Is it possible to use it without Cooperative Kernel? (regardless of performance loss) (it works)

NVIDIA / nv-wavenet

Reference implementation of real-time autoregressive wavenet inference

BSD 3-Clause "New" or "Revised" License

735 stars 126 forks source link

Is it possible to use it without Cooperative Kernel? (regardless of performance loss) (it works) #36

Closed engiecat closed 6 years ago

engiecat commented 6 years ago

Firstly, Thank you for developing this repos :)

I've been trying to develop a Windows port of this repos, and I managed to build the pytorch version of this using MSVC, and I had met with CUDA error 71 (cudaErrorNotSupported). (I'm currently using GTX1060 6GB on Windows 10 with CUDA 9.0)

The error was tracked to https://github.com/NVIDIA/nv-wavenet/blob/0822dc523b0873f4d9cabd24364787dcb01377a2/nv_wavenet_persistent.cuh#L529

Via https://devtalk.nvidia.com/default/topic/1022751/cuda-setup-and-installation/gtx-1080-does-not-support-cooperative-kernel-launch-/, I discovered that co-op kernel is only available with linux or Windows in TCC mode.

Would it be possible to use in non-coop kernel (change cudaLaunchCooperativeKernel to cudaLaunchKernel), and if possible, how much performance loss would there be?

engiecat commented 6 years ago

I tested with Tesla P40 @ Ubuntu 16.04 machine and discovered that it runs quite okay.

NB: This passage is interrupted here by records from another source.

-- ==== Sys2Proof/Machine/Ops.lean ====
section
/-! DEFINITION. The operations the meanings share: responding (R68), the two refusals (R161, R162), the `valid` check
(R120 step 3), the write algorithm (R123), and what each command does to its unit. -/

namespace Sys2Proof.Machine

/-- Replace unit `U32`. -/
def State.setU32 (u : Unit32) (s : State) : State := { s with u32 := u }

/-- Replace unit `U128`. -/
def State.setU128 (u : Unit128) (s : State) : State := { s with u128 := u }

/-- R68 `respond(status, value, out)`: the one response of a command. -/
def State.respond (r : Response) (s : State) : State := { s with responses := s.responses ++ [r] }

/-- `respond(OK, value, [])`. -/
def State.answer (v : BitVec 128) (s : State) : State :=
  s.respond { status := .ok, value := v, out := [] }

/-- `respond(OK, 0, out)`: the answer of `SUMBYTES`. -/
def State.answerBytes (b : List Byte) (s : State) : State :=
  s.respond { status := .ok, value := 0, out := b }

/-- The one operation of refusing a command (R161, R162, R167): value 0, no output bytes, no other field of the state
changes, and the engine is ready for the next command (assumption 4). -/
def State.refuse (st : Status) (s : State) : State :=
  s.respond { status := st, value := 0, out := [] }

/-- R120 step 3 for `U32`: a command that needs a created unit is refused with `NOT_CREATED` while `valid = 0`. -/
def ifCreated32 (s : State) (body : State) : Result :=
  if s.u32.valid then .next body else .next (s.refuse .notCreated)

/-- R120 step 3 for `U128`. -/
def ifCreated128 (s : State) (body : State) : Result :=
  if s.u128.valid then .next body else .next (s.refuse .notCreated)

/-- R123 steps 2 to 5 for a block size and a block mixer: the new running hash and the new pending bytes. -/
def writeBytes {H : Type} (bs : Nat) (bmix : H → List Byte → H × Nat) (h : H) (pend p : List Byte) :
    H × List Byte :=
  if pend.length + p.length < bs then (h, pend ++ p)
  else
    let t := bs - pend.length
    let filled := pend ++ slice p 0 t
    let h := (bmix h filled).1
    let r := bmix h (slice p t p.length)
    (r.1, slice p (t + r.2) p.length)

/-- R121: what `CREATE32` leaves in the unit, whatever it held before (92_eei_decisions.md D16). -/
def Unit32.create (seed : Word32) (u : Unit32) : Unit32 :=
  Unit32.flagCreated { u with seed := seed, h := seed, totalLen := 0, pend := [] }

/-- R122: what `CREATE128` leaves in the unit; the seed starts both halves. -/
def Unit128.create (seed : Word64) (u : Unit128) : Unit128 :=
  Unit128.flagCreated { u with seed := seed, h1 := seed, h2 := seed, totalLen := 0, pend := [] }

/-- R123 for `U32`. -/
def Unit32.write (w : LenWidth) (p : List Byte) (u : Unit32) : Unit32 :=
  let r := writeBytes blockSize32 bmix32 u.h u.pend p
  Unit32.flagWritten { u with totalLen := addLen w u.totalLen p.length, h := r.1, pend := r.2 }

/-- R123 for `U128`. -/
def Unit128.write (w : LenWidth) (p : List Byte) (u : Unit128) : Unit128 :=
  let r := writeBytes blockSize128 bmix128 (u.h1, u.h2) u.pend p
  Unit128.flagWritten
    { u with totalLen := addLen w u.totalLen p.length, h1 := r.1.1, h2 := r.1.2, pend := r.2 }

/-- R126: what `RESET32` leaves in the unit. -/
def Unit32.restart (u : Unit32) : Unit32 :=
  Unit32.flagRestarted { u with h := u.seed, totalLen := 0, pend := [] }

/-- R127: what `RESET128` leaves in the unit. -/
def Unit128.restart (u : Unit128) : Unit128 :=
  Unit128.flagRestarted { u with h1 := u.seed, h2 := u.seed, totalLen := 0, pend := [] }

/-- R128, R130: the digest of what `U32` has been given, on a copy of the running hash. -/
def Unit32.digest (u : Unit32) : Word32 := fin32 (tail32 u.h u.pend) u.totalLen

/-- R129, R131: the digest of what `U128` has been given, on copies of the running hash. -/
def Unit128.digest (u : Unit128) : Pair64 := fin128 (tail128 (u.h1, u.h2) u.pend) u.totalLen

end Sys2Proof.Machine
end

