/-- The same for `U128`. -/
theorem exec_uniform128 {i : Instr} (hv : i.variant = .v128) (w : LenWidth) (u : Unit128) :
    ∃ u' r, ∀ s : State, s.lenw = w → s.u128 = u → exec i s = .next ((s.setU128 u').respond r) := by
  cases i with
  | create128 seed => exact ⟨u.create seed, ⟨.ok, 0, []⟩, by rintro s rfl rfl; rfl⟩
  | write128 p =>
    obtain ⟨u', r, h⟩ := ifCreated128_uniform u (u.write w p) ⟨.ok, valueOfLen p.length, []⟩
    exact ⟨u', r, by rintro s rfl rfl; exact h s rfl⟩
  | reset128 =>
    obtain ⟨u', r, h⟩ := ifCreated128_uniform u u.restart ⟨.ok, 0, []⟩
    exact ⟨u', r, by rintro s - rfl; exact h s rfl⟩
  | sum128 =>
    obtain ⟨u', r, h⟩ := ifCreated128_uniform u u ⟨.ok, valueOfPair u.digest, []⟩
    exact ⟨u', r, by rintro s - rfl; exact h s rfl⟩
  | sumBytes128 p =>
    obtain ⟨u', r, h⟩ := ifCreated128_uniform u u ⟨.ok, 0, p ++ be64 u.digest.1 ++ be64 u.digest.2⟩
    exact ⟨u', r, by rintro s - rfl; exact h s rfl⟩
  | blockSize128 => exact ⟨u, ⟨.ok, valueOfLen blockSize128, []⟩, by rintro s - rfl; rfl⟩
  | digestSize128 => exact ⟨u, ⟨.ok, valueOfLen digestSize128, []⟩, by rintro s - rfl; rfl⟩
  | checksum128 seed p => exact ⟨u, ⟨.ok, valueOfPair (digest128 w seed p), []⟩, by rintro s rfl rfl; rfl⟩
  | _ => cases hv

/-- Settles O43: the unit's new value and the response of `exec_uniform32` or `exec_uniform128` serve both states. -/
theorem responsesDependOnTheirOwnUnitOnly : Obligations.ResponsesDependOnTheirOwnUnitOnly := by
  intro i s s' hw h32 h128
  cases hv : i.variant with
  | v32 =>
    obtain ⟨u, r, h⟩ := exec_uniform32 hv s.lenw s.u32
    exact ⟨_, _, r, h s rfl rfl, h s' hw.symm (h32 hv).symm, rfl, rfl, fun _ => rfl, nofun⟩
  | v128 =>
    obtain ⟨u, r, h⟩ := exec_uniform128 hv s.lenw s.u128
    exact ⟨_, _, r, h s rfl rfl, h s' hw.symm (h128 hv).symm, rfl, rfl, nofun, fun _ => rfl⟩

end Sys2Proof.Machine
end

section
/-! The family `40_datapath32.md`: the 32-bit data path (R81 to R85), and the digests under both values of `LENW`. -/

namespace Sys2Proof.Machine

/-! ## Words and their bytes -/

/-- A word of whole bytes is known from them. -/
theorem eq_of_bytes_eq {n m : Nat} (hn : n = 8 * m) {x y : BitVec n}
    (h : ∀ j < m, x.extractLsb' (8 * j) 8 = y.extractLsb' (8 * j) 8) : x = y := by
  apply BitVec.eq_of_getLsbD_eq
  intro i hi
  have hbit := congrArg (BitVec.getLsbD · (i % 8)) (h (i / 8) (by omega))
  have hlt : i % 8 < 8 := Nat.mod_lt i (by decide)
  simpa only [BitVec.getLsbD_extractLsb', hlt, Nat.div_add_mod, decide_true, Bool.true_and] using hbit

/-- R45: the word whose byte `j` is byte `j` of the sequence, or zero where there is none, is its little-endian
value. -/
theorem eq_ofNat_leValue {n m : Nat} (hn : n = 8 * m) {k : BitVec n} {bs : List Byte}
    (h : ∀ j < m, k.extractLsb' (8 * j) 8 = bs.getD j 0) : k = BitVec.ofNat n (leValue bs) := by
  apply eq_of_bytes_eq hn
  intro j hj
  rw [h j hj, extractLsb'_ofNat_leValue (by omega)]

/-- R9: the first byte of a sequence is the low byte of its value. -/
theorem ofNat_leValue_cons (n : Nat) (b : Byte) (bs : List Byte) :
    BitVec.ofNat (n + 8) (leValue (b :: bs)) = BitVec.ofNat n (leValue bs) ++ b := by
  apply BitVec.eq_of_toNat_eq
  have hb : b.toNat < 2 ^ 8 := b.isLt
  have hrest : (b.toNat + 256 * leValue bs) / 2 ^ 8 = leValue bs := by omega
  rw [BitVec.toNat_append, ← Nat.shiftLeft_add_eq_or_of_lt hb, Nat.shiftLeft_eq, BitVec.toNat_ofNat,
    BitVec.toNat_ofNat, leValue, Nat.add_comm n 8, Nat.pow_add, Nat.mod_mul, hrest]
  omega

/-- R43: four bytes read little-endian. -/
theorem memRead32_block (b0 b1 b2 b3 : Byte) : memRead32 [b0, b1, b2, b3] 0 = b3 ++ b2 ++ b1 ++ b0 := by
  have hlast : BitVec.ofNat 8 (leValue [b3]) = b3 := by simp [leValue]
  calc memRead32 [b0, b1, b2, b3] 0
      = BitVec.ofNat 8 (leValue [b3]) ++ b2 ++ b1 ++ b0 := by
        rw [← ofNat_leValue_cons, ← ofNat_leValue_cons, ← ofNat_leValue_cons]; rfl
    _ = b3 ++ b2 ++ b1 ++ b0 := by rw [hlast]

/-- R8: the low bits of a word are its truncation. -/
theorem extractLsb'_zero_toNat {n : Nat} (v : BitVec n) (m : Nat) : (v.extractLsb' 0 m).toNat = truncN m v.toNat := by
  rw [BitVec.extractLsb'_toNat, Nat.shiftRight_zero, truncN]

/-! ## Blocks, tail and finalisation -/

/-- R82: the loop body runs once on one block. -/
theorem bmix32_block (h : Word32) (b0 b1 b2 b3 : Byte) :
    (bmix32 h [b0, b1, b2, b3]).1 = foldWord32 h (b3 ++ b2 ++ b1 ++ b0) := by
  have hone : [b0, b1, b2, b3].length / 4 = 1 := Nat.div_self (by decide : 0 < 4)
  rw [bmix32, hone, List.range_one, List.foldl_cons, List.foldl_nil, Nat.mul_zero, memRead32_block]

/-- Settles O27: `BMIX32` is a block mixer, and its first block is one run of the loop body. -/
theorem bmix32FoldsBlocksInOrder : Obligations.Bmix32FoldsBlocksInOrder := by
  refine ⟨bmix32_isMixer.consumed, fun h b hb => ?_, fun h k b0 b1 b2 b3 rest hk => ?_⟩
  · have hcount : (bmix32 h b).2 = 0 := by rw [bmix32_isMixer.consumed, Nat.div_eq_of_lt hb]
    exact Prod.ext (bmix32_isMixer.short h b hb) hcount
  · have hfirst := bmix32_isMixer.append h [b0, b1, b2, b3] rest (Nat.dvd_refl 4)
    rw [bmix32_block, ← hk] at hfirst
    exact hfirst

/-- Settles O28: the word of the statement is the one `TAIL32` reads. -/
theorem tail32FoldsTheBytesPresent : Obligations.Tail32FoldsTheBytesPresent := by
  intro h k t _ hk
  rw [eq_ofNat_leValue (m := 4) rfl hk, tail32]
  simp only [List.length_eq_zero_iff]

/-- Settles O26: each operation of `KMIX32` is the primitive of R8. -/
theorem kmix32MultipliesRotatesMultiplies : Obligations.Kmix32MultipliesRotatesMultiplies := by
  rintro k _ _ rfl rfl
  have hr : 15 < 32 := by decide
  rw [← c1of32_toNat, ← c2of32_toNat, ← mul_toNat, ← rotl_toNat _ _ hr, ← mul_toNat, kmix32]

/-- Settles O29: each operation of `FIN32` is the primitive of R8. -/
theorem fin32MixesTheLengthAndAvalanches : Obligations.Fin32MixesTheLengthAndAvalanches := by
  rintro h l _ _ _ _ _ rfl rfl rfl rfl rfl
  simp only [fin32, BitVec.toNat_xor, shr_toNat, mul_toNat, extractLsb'_zero_toNat, f1of32_toNat, f2of32_toNat]

/-! ## The two values of `LENW` -/

/-- R84: `FIN32` reads only the low 32 bits of the length. -/
theorem fin32_congr {l l' : Word64} (hl : l.extractLsb' 0 32 = l'.extractLsb' 0 32) (h : Word32) :
    fin32 h l = fin32 h l' := by
  simp only [fin32, hl]

/-- R5: the low 32 bits of the length operand are the same for both values of `LENW`. -/
theorem lenOperand_low (w : LenWidth) (b : List Byte) :
    (lenOperand w b).extractLsb' 0 32 = BitVec.ofNat 32 b.length := by
  have hdvd : 2 ^ 32 ∣ 2 ^ w.bits := by cases w <;> decide
  apply BitVec.eq_of_toNat_eq
  rw [extractLsb'_zero_toNat, truncN, lenOperand, BitVec.toNat_ofNat, BitVec.toNat_ofNat,
    Nat.mod_mod_of_dvd _ (by decide), Nat.mod_mod_of_dvd _ hdvd]

/-- Settles O36: `LENW` enters a digest only through the length operand. -/
theorem digestsAgreeForBothLengthWidths : Obligations.DigestsAgreeForBothLengthWidths := by
  refine ⟨fun s b => ?_, fun s b hb => ?_⟩
  · exact fin32_congr ((lenOperand_low .w32 b).trans (lenOperand_low .w64 b).symm) _
  · have hb64 : b.length < 2 ^ 64 := Nat.lt_trans hb (by decide)
    rw [digest128, digest128, lenOperand_eq .w32 b hb, lenOperand_eq .w64 b hb64]

end Sys2Proof.Machine
end

section
/-! The family `41_datapath128.md`: the 128-bit data path (R101 to R106). -/

namespace Sys2Proof.Machine

/-! ## Words and halves of words -/

/-- R9: a byte of a slice is the byte of the sequence at its place, or zero past the end of both. -/
theorem slice_add_getD (b : List Byte) (off : Nat) {n j : Nat} (hj : j < n) :
    (slice b off (off + n)).getD j 0 = b.getD (off + j) 0 := by
  rw [slice_add, List.getD_eq_getElem?_getD, List.getElem?_take_of_lt hj, List.getElem?_drop,
    List.getD_eq_getElem?_getD]

/-- R43, R45: the word whose byte `j` is byte `off + j` of the space, or zero past the end, is what is read at `off`. -/
theorem eq_memRead64 {k : Word64} {b : List Byte} {off : Nat}
    (h : ∀ j < 8, k.extractLsb' (8 * j) 8 = b.getD (off + j) 0) : k = memRead64 b off := by
  apply eq_ofNat_leValue (m := 8) rfl
  intro j hj
  rw [h j hj, slice_add_getD b off hj]

/-- R8: rotating a word by half its width exchanges its halves. -/
theorem rotl_half (v : Word64) : rotl v 32 = v.extractLsb' 0 32 ++ v.extractLsb' 32 32 := by
  apply BitVec.eq_of_getLsbD_eq
  intro i hi
  rw [rotl, BitVec.getLsbD_rotateLeft, BitVec.getLsbD_append, BitVec.getLsbD_extractLsb', BitVec.getLsbD_extractLsb']
  by_cases hlow : i < 32
  · simp [hlow]
  · have hhigh : i - 32 < 32 := by omega
    simp [hlow, hi, hhigh]

/-! ## Blocks -/

/-- R103: the loop body runs once on one block. -/
theorem bmix128_block (h : Pair64) {blk : List Byte} (hblk : blk.length = 16) :
    (bmix128 h blk).1 = foldWords128 h (memRead64 blk 0) (memRead64 blk 8) := by
  rw [bmix128, hblk]
  rfl

/-- Settles O31: `BMIX128` is a block mixer, and its first block is one run of the loop body. -/
theorem bmix128FoldsBlocksInOrder : Obligations.Bmix128FoldsBlocksInOrder := by
  refine ⟨bmix128_isMixer.consumed, fun h b hb => ?_, ?_⟩
  · have hcount : (bmix128 h b).2 = 0 := by rw [bmix128_isMixer.consumed, Nat.div_eq_of_lt hb]
    exact Prod.ext (bmix128_isMixer.short h b hb) hcount
  · rintro h1 h2 k1 k2 _ _ blk rest hblk hk1 hk2 rfl rfl
    have hw1 : k1 = memRead64 blk 0 := eq_memRead64 (by simpa only [Nat.zero_add] using hk1)
    have hw2 : k2 = memRead64 blk 8 := eq_memRead64 hk2
    have hdvd : 16 ∣ blk.length := Dvd.intro_left 1 hblk.symm
    rw [bmix128_isMixer.append _ blk rest hdvd, bmix128_block _ hblk, ← hw1, ← hw2]
    rfl

/-! ## Tail -/

/-- R104, R45: the words of the tail are its first two words, read with zeros past its end. -/
theorem tail128_eq (h : Pair64) {t : List Byte} (ht : t.length ≤ 15) :
    tail128 h t = (if t.length > 0 then h.1 ^^^ k1mix (memRead64 t 0) else h.1,
      if t.length > 8 then h.2 ^^^ k2mix (memRead64 t 8) else h.2) := by
  have hfirst : slice t 0 (min t.length 8) = slice t 0 8 := by
    rw [slice_zero, slice_zero, List.take_eq_take_iff]
    omega
  have hsecond : slice t 8 t.length = slice t 8 16 := by
    rw [slice, slice, List.take_length, List.take_of_length_le (Nat.le_succ_of_le ht)]
  rw [tail128, hfirst, hsecond]
  rfl

/-- Settles O32: the words of the statement are those that `TAIL128` reads. -/
theorem tail128FoldsTheBytesPresent : Obligations.Tail128FoldsTheBytesPresent := by
  intro h1 h2 k1 k2 t ht hk1 hk2
  have hw1 : k1 = memRead64 t 0 := eq_memRead64 (by simpa only [Nat.zero_add] using hk1)
  have hw2 : k2 = memRead64 t 8 := eq_memRead64 hk2
  rw [tail128_eq _ ht, ← hw1, ← hw2]
  refine Prod.ext ?_ ?_
  · simp only [gt_iff_lt, List.length_pos_iff, ite_not]
  · simp only [gt_iff_lt, ← Nat.not_le, ite_not]

/-! ## Mixing and finalisation -/

/-- Settles O34: the last step of `FIN128` is the exchange of halves. -/
theorem fin128CrossAddsAvalanchesAndSwapsHalves : Obligations.Fin128CrossAddsAvalanchesAndSwapsHalves := by
  rintro h1 h2 l _ _ _ _ rfl rfl rfl rfl
  rw [← rotl_half, ← rotl_half, fin128]

/-- The shape of `K1MIX` and of `K2MIX` in the primitives of R8. -/
theorem mul_rotl_mul_toNat {n : Nat} (k c d : BitVec n) {r : Nat} (hr : r < n) :
    (rotl (k * c) r * d).toNat = mulN n (rotlN n (mulN n k.toNat c.toNat) r) d.toNat := by
  rw [mul_toNat, rotl_toNat _ _ hr, mul_toNat]

/-- Settles O30: the two functions exchange the multipliers `C1_64` and `C2_64`. -/
theorem k1mixAndK2mixMultiplyRotateMultiply : Obligations.K1mixAndK2mixMultiplyRotateMultiply := by
  constructor
  · rintro k _ _ rfl rfl
    exact mul_rotl_mul_toNat k c1of64 c2of64 (by decide : 31 < 64)
  · rintro k _ _ rfl rfl
    exact mul_rotl_mul_toNat k c2of64 c1of64 (by decide : 33 < 64)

Time measurement Without Coop: real 0m8.093s user 0m5.840s sys 0m2.316s

With Coop: real 0m8.089s user 0m5.888s sys 0m2.260s

engiecat commented 6 years ago

The problem is, it still doesn't run in my windows machine, with GPUassert: unspecified launch failure with cudaDeviceSynchronize https://github.com/NVIDIA/nv-wavenet/blob/0822dc523b0873f4d9cabd24364787dcb01377a2/pytorch/wavenet_infer.cu#L98

Maybe due to WDDM TDR feature, but it didn't recover for 20+ minutes so there seems to be a problem.

BrianPharris commented 6 years ago

Changing cudaLaunchCooperative to cudaLaunch will not affect performance, but it will prevent the CUDA driver from being able to guarantee simultaneous execution of the synchronizing threads. This could lead to deadlock.

The single-block variant does not require cooperative groups.

engiecat commented 6 years ago

@BrianPharris That's probably why it hangs with windows. Thank you for the information!

engiecat commented 6 years ago

It works with single block variant! Thank you!

eric-haibin-lin commented 6 years ago

@BrianPharris I don't see any explicit usage of thread_group/block synchronization with cooperative group in the persistent kernel. Would using that make synchronization cost lower (instead of using spin lock with global memory)?